Aunque yo no era consciente de ello, acababa de empezar nuestra última asignatura.



Es mi primer año de universitario. Morrie es más viejo que la mayoría de los profesores y yo soy más joven que la mayoría de los estudiantes, pues terminé el instituto con un año de adelanto. Para compensar mi juventud en el campus, llevo sudaderas viejas de color gris, practico el boxeo en un gimnasio de la localidad y llevo en la boca un cigarrillo apagado, a pesar de que no fumo. Conduzco un Mercury Cougar destartalado, con las ventanillas bajadas y con la música alta.

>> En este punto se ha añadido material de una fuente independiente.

theorem and_classNMask (op : Word16) : op &&& 0xF00F = packXYN (opClass op) 0 0 (fieldN op) := by
  simpa only [packXYN_fields] using packXYN_mask (opClass op) (fieldX op) (fieldY op) (fieldN op)

theorem and_classNNMask (op : Word16) : op &&& 0xF0FF = packXNN (opClass op) 0 (fieldNN op) := by
  simpa only [packXNN_fields] using packXNN_mask (opClass op) (fieldX op) (fieldNN op)

theorem fits_mk_iff {m : String} {mask p op : Word16} : OpcodeRow.fits ⟨m, mask, p⟩ op = true ↔ op &&& mask = p :=
  beq_iff_eq

/-- The mask of all bits: the row of one word. -/
theorem fits_wordRow_iff {m : String} {p op : Word16} : OpcodeRow.fits ⟨m, 0xFFFF, p⟩ op = true ↔ op = p := by
  rw [fits_mk_iff, show (0xFFFF : Word16) = BitVec.allOnes 16 from rfl, BitVec.and_allOnes]

/-- Mask 0xF000: the row of a class. -/
theorem fits_classRow_iff {m : String} {p op : Word16} (hp : p = packNNN (opClass p) 0) :
    OpcodeRow.fits ⟨m, 0xF000, p⟩ op = true ↔ opClass op = opClass p := by
  rw [fits_mk_iff, and_classMask]
  constructor
  · intro h
    rw [← h, opClass_packNNN]
  · intro hc
    rw [hc, ← hp]

/-- Mask 0xF00F: the row of a class and a sub-operation `N`. -/
theorem fits_classNRow_iff {m : String} {p op : Word16} (hp : p = packXYN (opClass p) 0 0 (fieldN p)) :
    OpcodeRow.fits ⟨m, 0xF00F, p⟩ op = true ↔ opClass op = opClass p ∧ fieldN op = fieldN p := by
  rw [fits_mk_iff, and_classNMask]
  constructor
  · intro h
    rw [← h, opClass_packXYN, fieldN_packXYN]
    exact ⟨rfl, rfl⟩
  · rintro ⟨hc, hn⟩
    rw [hc, hn, ← hp]

/-- Mask 0xF0FF: the row of a class and a low byte `NN`. -/
theorem fits_classNNRow_iff {m : String} {p op : Word16} (hp : p = packXNN (opClass p) 0 (fieldNN p)) :
    OpcodeRow.fits ⟨m, 0xF0FF, p⟩ op = true ↔ opClass op = opClass p ∧ fieldNN op = fieldNN p := by
  rw [fits_mk_iff, and_classNNMask]
  constructor
  · intro h
    rw [← h, opClass_packXNN, fieldNN_packXNN]
    exact ⟨rfl, rfl⟩
  · rintro ⟨hc, hnn⟩
    rw [hc, hnn, ← hp]

end Sys2Proof
end

section
/-! The two-level dispatch is the opcode table (30_encoding.md R73, R75): what the decoder answers fits its row, class by class,
and a word that fits a row is decoded to an instruction of it. -/

namespace Sys2Proof.Proofs
open Sys2Proof Sys2Proof.Machine

variable {op : Word16} {i : Instr}

theorem fits_of_decodeClass0 (hc : opClass op = 0x0) (h : decodeClass0 op = some i) : (rowOf i).fits op = true := by
  have word_of_nnn {nnn : Word16} (hnnn : fieldNNN op = nnn) : op = packNNN 0x0 nnn := by
    rw [← hc, ← hnnn, packNNN_fields]
  unfold decodeClass0 at h
  split at h
  next hnnn => cases h; exact fits_wordRow_iff.mpr (word_of_nnn hnnn)
  next =>
    split at h
    next hnnn => cases h; exact fits_wordRow_iff.mpr (word_of_nnn hnnn)
    next => cases h

theorem fits_of_decodeClass8 (hc : opClass op = 0x8) (h : decodeClass8 op = some i) : (rowOf i).fits op = true := by
  unfold decodeClass8 at h
  split at h
  case h_10 => cases h
  all_goals
    next hn =>
      cases h
      exact (fits_classNRow_iff (by decide)).mpr ⟨hc, hn⟩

Busco mi identidad haciéndome el duro; pero lo que me atrae es la suavidad de Morrie, y como él no me trata como si fuera un chico que intenta ser más de lo que es, yo me tranquilizo.

Termino aquella primera asignatura con él y me matriculo en otra. Es generoso con las calificaciones; no le importan mucho las notas. Cuentan que un año, durante la Guerra del Vietnam, dio sobresalientes a todos sus alumnos varones para ayudarles a mantener las prórrogas por estudios.

Empiezo a llamar a Morrie «Entrenador», como solía llamar a mi entrenador de atletismo en el instituto. A Morrie le gusta el mote.

– Entrenador-dice-. Está bien: seré tu entrenador. Y tú puedes ser mi jugador. Puedes jugar a todos los juegos encantadores de la vida para los que yo ya estoy demasiado viejo.

A veces comemos juntos en la cafetería. Morrie, para mi gran consuelo, es todavía una calamidad mayor que yo comiendo. Habla en vez de masticar, se ríe con la boca llena, comunica un pensamiento apasionado a través de un bocado de ensalada de huevo, mientras le salen disparados de los dientes los fragmentos amarillos. Me mata de risa. Durante todo el tiempo que lo he conocido, he tenido dos deseos irresistibles: abrazarlo y darle una servilleta.